• [TASK MATERIAL]:
-- ==== Sys2Proof/Machine/Flags.lean ====
section
/-! DEFINITION. Every flag computation of the spec: the NZ helpers (R109, R223), the 8-bit arithmetic helpers ADC8, SBC8
and CMP8 (R111 to R113), the bitwise operations (R110), the shifts (R192), INC and DEC (R193), the 16-bit arithmetic
(R228 to R230), DIV (R232) and the decimal adjustments (R233, R234). Sums and differences are computed exactly, on
integers, and narrowed at the end. -/

namespace Sys2Proof.Machine

/-- `SetNZ8(v)` (R109). -/
def State.setNZ8 (s : State) (v : Byte) : State := (s.setFlag .z (v == 0)).setFlag .n (v.getLsbD 7)

/-- `SetNZ16(w)` (R223). -/
def State.setNZ16 (s : State) (w : Word) : State := (s.setFlag .z (w == 0)).setFlag .n (w.getLsbD 15)

/-- The range test of ADC8, SBC8 and CMP8: below -127 or above 127 (R111, R112, R113). -/
def outOfRange (r : Int) : Bool := r < -127 || 127 < r

/-- `((v1 ^ v2 ^ r) & 0x10) != 0` (R111, R112). -/
def halfCarry8 (v1 v2 r : Byte) : Bool := ((v1 ^^^ v2 ^^^ r) &&& 0x10) != 0

/-! ## ADC8 -/

/-- The full sum `S = v1 + v2 + c` (R111). -/
def adcSum (c : Bool) (v1 v2 : Byte) : Nat := v1.toNat + v2.toNat + c.toNat

/-- The integer `SV` the range test of ADC8 applies to (R111). -/
def adcRangeValue (reading : Overflow8Reading) (c : Bool) (v1 v2 : Byte) : Int :=
  match reading with
  | .unsignedOperands => adcSum c v1 v2
  | .signedOperands => v1.toInt + v2.toInt + c.toNat

/-- The byte ADC8 returns (R111). -/
def adcResult (c : Bool) (v1 v2 : Byte) : Byte := BitVec.ofNat 8 (adcSum c v1 v2)

/-- The flag writes of ADC8 (R111). -/
def State.adcFlags (s : State) (v1 v2 : Byte) : State :=
  (((s.setFlag .c (0xFF < adcSum (s.flag .c) v1 v2)).setFlag .h
    (halfCarry8 v1 v2 (adcResult (s.flag .c) v1 v2))).setFlag .v
    (outOfRange (adcRangeValue s.params.overflow8 (s.flag .c) v1 v2))).setNZ8 (adcResult (s.flag .c) v1 v2)

/-! ## SBC8 -/

/-- `1 - c`, the term SBC8 adds (R112). -/
def borrowTerm (c : Bool) : Int := 1 - (c.toNat : Int)

/-- The difference `R = v1 - v2 + (1 - c)`, as the document writes it (R112). -/
def sbcDiff (c : Bool) (v1 v2 : Byte) : Int := (v1.toNat : Int) - v2.toNat + borrowTerm c

/-- The integer `RV` the range test of SBC8 applies to (R112). -/
def sbcRangeValue (reading : Overflow8Reading) (c : Bool) (v1 v2 : Byte) : Int :=
  match reading with
  | .unsignedOperands => sbcDiff c v1 v2
  | .signedOperands => v1.toInt - v2.toInt + borrowTerm c

/-- `R16 = R mod 2^16` (R112). -/
def sbcWord (c : Bool) (v1 v2 : Byte) : Word := BitVec.ofInt 16 (sbcDiff c v1 v2)

/-- The byte SBC8 returns (R112). -/
def sbcResult (c : Bool) (v1 v2 : Byte) : Byte := lowByte (sbcWord c v1 v2)

/-- The flag writes of SBC8 (R112). -/
def State.sbcFlags (s : State) (v1 v2 : Byte) : State :=
  (((s.setFlag .c (highByte (sbcWord (s.flag .c) v1 v2) == 0)).setFlag .h
    (halfCarry8 v1 v2 (sbcResult (s.flag .c) v1 v2))).setFlag .v
    (outOfRange (sbcRangeValue s.params.overflow8 (s.flag .c) v1 v2))).setNZ8 (sbcResult (s.flag .c) v1 v2)

/-! ## CMP8 -/

/-- `R = v1 - v2` (R113). -/
def cmpDiff (v1 v2 : Byte) : Int := (v1.toNat : Int) - v2.toNat

/-- The flag writes of CMP8; H is not written (R113). -/
def State.cmpFlags (s : State) (v1 v2 : Byte) : State :=
  ((s.setFlag .c (0 ≤ cmpDiff v1 v2)).setFlag .v (outOfRange (cmpDiff v1 v2))).setNZ8
    (lowByte (BitVec.ofInt 16 (cmpDiff v1 v2)))

/-! ## The 8-bit operations that write their result -/

/-- OR, AND, EOR (R110), ADC (R111) and SBC (R112). -/
inductive Alu where
  | or
  | and
  | eor
  | adc
  | sbc
deriving DecidableEq, Repr

/-- The operation's result on `v1` (the destination's old value) and `v2`, in a state whose C is the carry-in. -/
def State.aluResult (s : State) (op : Alu) (v1 v2 : Byte) : Byte :=
  match op with
  | .or => v1 ||| v2
  | .and => v1 &&& v2
  | .eor => v1 ^^^ v2
  | .adc => adcResult (s.flag .c) v1 v2
  | .sbc => sbcResult (s.flag .c) v1 v2

/-- The operation's flag writes. -/
def State.aluFlags (s : State) (op : Alu) (v1 v2 : Byte) : State :=
  match op with
  | .or => s.setNZ8 (v1 ||| v2)
  | .and => s.setNZ8 (v1 &&& v2)
  | .eor => s.setNZ8 (v1 ^^^ v2)
  | .adc => s.adcFlags v1 v2
  | .sbc => s.sbcFlags v1 v2

/-! ## Shifts, rotates, INC, DEC -/

/-- The operations that read, modify and write one byte (R192, R193). -/
inductive Rmw where
  | asl
  | lsr
  | rol
  | ror
  | inc
  | dec
deriving DecidableEq, Repr

/-- The operation's result, in a state whose C is the bit a rotate shifts in (R192, R193). -/
def State.rmwResult (s : State) (op : Rmw) (v : Byte) : Byte :=
  match op with
  | .asl => v <<< 1
  | .lsr => v >>> 1
  | .rol => withBit (v <<< 1) 0 (s.flag .c)
  | .ror => withBit (v >>> 1) 7 (s.flag .c)
  | .inc => v + 1
  | .dec => v - 1

/-- The carry a shift or rotate writes: the bit shifted out (R192). INC and DEC write none (R193). -/
def State.rmwCarry (s : State) (op : Rmw) (v : Byte) : State :=
  match op with
  | .asl => s.setFlag .c (v.getLsbD 7)
  | .lsr => s.setFlag .c (v.getLsbD 0)
  | .rol => s.setFlag .c (v.getLsbD 7)
  | .ror => s.setFlag .c (v.getLsbD 0)
  | .inc => s
  | .dec => s

/-- The operation's flag writes: the carry, then N and Z from the result (R192, R193). -/
def State.rmwFlags (s : State) (op : Rmw) (v : Byte) : State :=
  (s.rmwCarry op v).setNZ8 (s.rmwResult op v)

/-! ## 16-bit arithmetic -/

/-- The half-carry of ADDW and SUBW on the 17-bit result `r` (R228, R229, decision D5). -/
def halfCarry16 (mode : HalfCarry16Mode) (a b : Word) (r : BitVec 17) : Bool :=
  match mode with
  | .intended => ((a.setWidth 17 ^^^ b.setWidth 17 ^^^ r) &&& 0x1000) != 0
  | .precedence => (a.setWidth 17 ^^^ b.setWidth 17 ^^^ (r &&& 0x1000)) != 0

/-- `r = a + b`, 17 bits; C is not added (R228). -/
def addwResult (a b : Word) : BitVec 17 := BitVec.ofNat 17 (a.toNat + b.toNat)

/-- `(~(a ^ b)) & (a ^ r) & 0x8000` (R228). -/
def addwOverflow (a b : Word) : Bool :=
  (~~~(a ^^^ b) &&& (a ^^^ (addwResult a b).setWidth 16) &&& 0x8000) != 0

/-- The flag writes of ADDW (R228). -/
def State.addwFlags (s : State) (a b : Word) : State :=
  (((s.setFlag .c (0xFFFF < a.toNat + b.toNat)).setFlag .h
    (halfCarry16 s.params.halfCarry16 a b (addwResult a b))).setFlag .v (addwOverflow a b)).setNZ16
    ((addwResult a b).setWidth 16)

/-- `r = a - b`, an integer; C is not used (R229, R230). -/
def subwDiff (a b : Word) : Int := (a.toNat : Int) - b.toNat

/-- `r17 = r mod 2^17` (R229). -/
def subwResult (a b : Word) : BitVec 17 := BitVec.ofInt 17 (subwDiff a b)

/-- `(a ^ b) & (a ^ r17) & 0x8000` (R229). -/
def subwOverflow (a b : Word) : Bool :=
  ((a ^^^ b) &&& (a ^^^ (subwResult a b).setWidth 16) &&& 0x8000) != 0

/-- The flag writes of SUBW (R229). -/
def State.subwFlags (s : State) (a b : Word) : State :=
  (((s.setFlag .c (0 ≤ subwDiff a b)).setFlag .h
    (halfCarry16 s.params.halfCarry16 a b (subwResult a b))).setFlag .v (subwOverflow a b)).setNZ16
    ((subwResult a b).setWidth 16)

/-- The flag writes of CMPW: C, N and Z only (R230). -/
def State.cmpwFlags (s : State) (a b : Word) : State :=
  (s.setFlag .c (0 ≤ subwDiff a b)).setNZ16 (BitVec.ofInt 16 (subwDiff a b))

/-! ## DIV -/

/-- DIV_ZERO applied to YA (R6): the pair (A, Y). -/
def divZeroResult (d : DivZero) (ya : Word) : Byte × Byte := (d.table.lookup ya).getD d.otherwise

/-- The pair (A, Y) DIV writes: quotient truncated to 8 bits and remainder, or DIV_ZERO (R232). -/
def divResult (d : DivZero) (ya : Word) (x : Byte) : Byte × Byte :=
  if x = 0 then divZeroResult d ya
  else (BitVec.ofNat 8 (ya.toNat / x.toNat), BitVec.ofNat 8 (ya.toNat % x.toNat))

/-- `(Y & 0x0F) >= (X & 0x0F)` (R232). -/
def divHalfCarry (y x : Byte) : Bool := (x &&& 0x0F).toNat ≤ (y &&& 0x0F).toNat

/-! ## Decimal adjustment -/

/-- `v`'s low nibble is above 9 (R233, R234). -/
def lowNibbleAbove9 (v : Byte) : Bool := 0x09 < (v &&& 0x0F).toNat

/-- The first test of DAA, before which C and A are the old ones (R233). -/
def daaHigh (c : Bool) (a : Byte) : Bool := c || 0x99 < a.toNat

/-- A after the first step of DAA (R233). -/
def daaStep (c : Bool) (a : Byte) : Byte := if daaHigh c a then a + 0x60 else a

/-- The byte DAA leaves in A (R233). -/
def daaResult (c h : Bool) (a : Byte) : Byte :=
  if h || lowNibbleAbove9 (daaStep c a) then daaStep c a + 0x06 else daaStep c a

/-- The first test of DAS (R234). -/
def dasHigh (c : Bool) (a : Byte) : Bool := !c || 0x99 < a.toNat

/-- A after the first step of DAS (R234). -/
def dasStep (c : Bool) (a : Byte) : Byte := if dasHigh c a then a - 0x60 else a

/-- The byte DAS leaves in A (R234). -/
def dasResult (c h : Bool) (a : Byte) : Byte :=
  if !h || lowNibbleAbove9 (dasStep c a) then dasStep c a - 0x06 else dasStep c a

end Sys2Proof.Machine
end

• [TASK ITEM]:
Counting the line that contains "def lowNibbleAbove9 (v" as the first, copy exactly every line through the end of the records, and nothing else.

• [TASK RESULT]:
def lowNibbleAbove9 (v : Byte) : Bool := 0x09 < (v &&& 0x0F).toNat

/-- The first test of DAA, before which C and A are the old ones (R233). -/
def daaHigh (c : Bool) (a : Byte) : Bool := c || 0x99 < a.toNat

/-- A after the first step of DAA (R233). -/
def daaStep (c : Bool) (a : Byte) : Byte := if daaHigh c a then a + 0x60 else a

/-- The byte DAA leaves in A (R233). -/
def daaResult (c h : Bool) (a : Byte) : Byte :=
  if h || lowNibbleAbove9 (daaStep c a) then daaStep c a + 0x06 else daaStep c a

/-- The first test of DAS (R234). -/
def dasHigh (c : Bool) (a : Byte) : Bool := !c || 0x99 < a.toNat

/-- A after the first step of DAS (R234). -/
def dasStep (c : Bool) (a : Byte) : Byte := if dasHigh c a then a - 0x60 else a

/-- The byte DAS leaves in A (R234). -/
def dasResult (c h : Bool) (a : Byte) : Byte :=
  if !h || lowNibbleAbove9 (dasStep c a) then dasStep c a - 0x06 else dasStep c a

end Sys2Proof.Machine
end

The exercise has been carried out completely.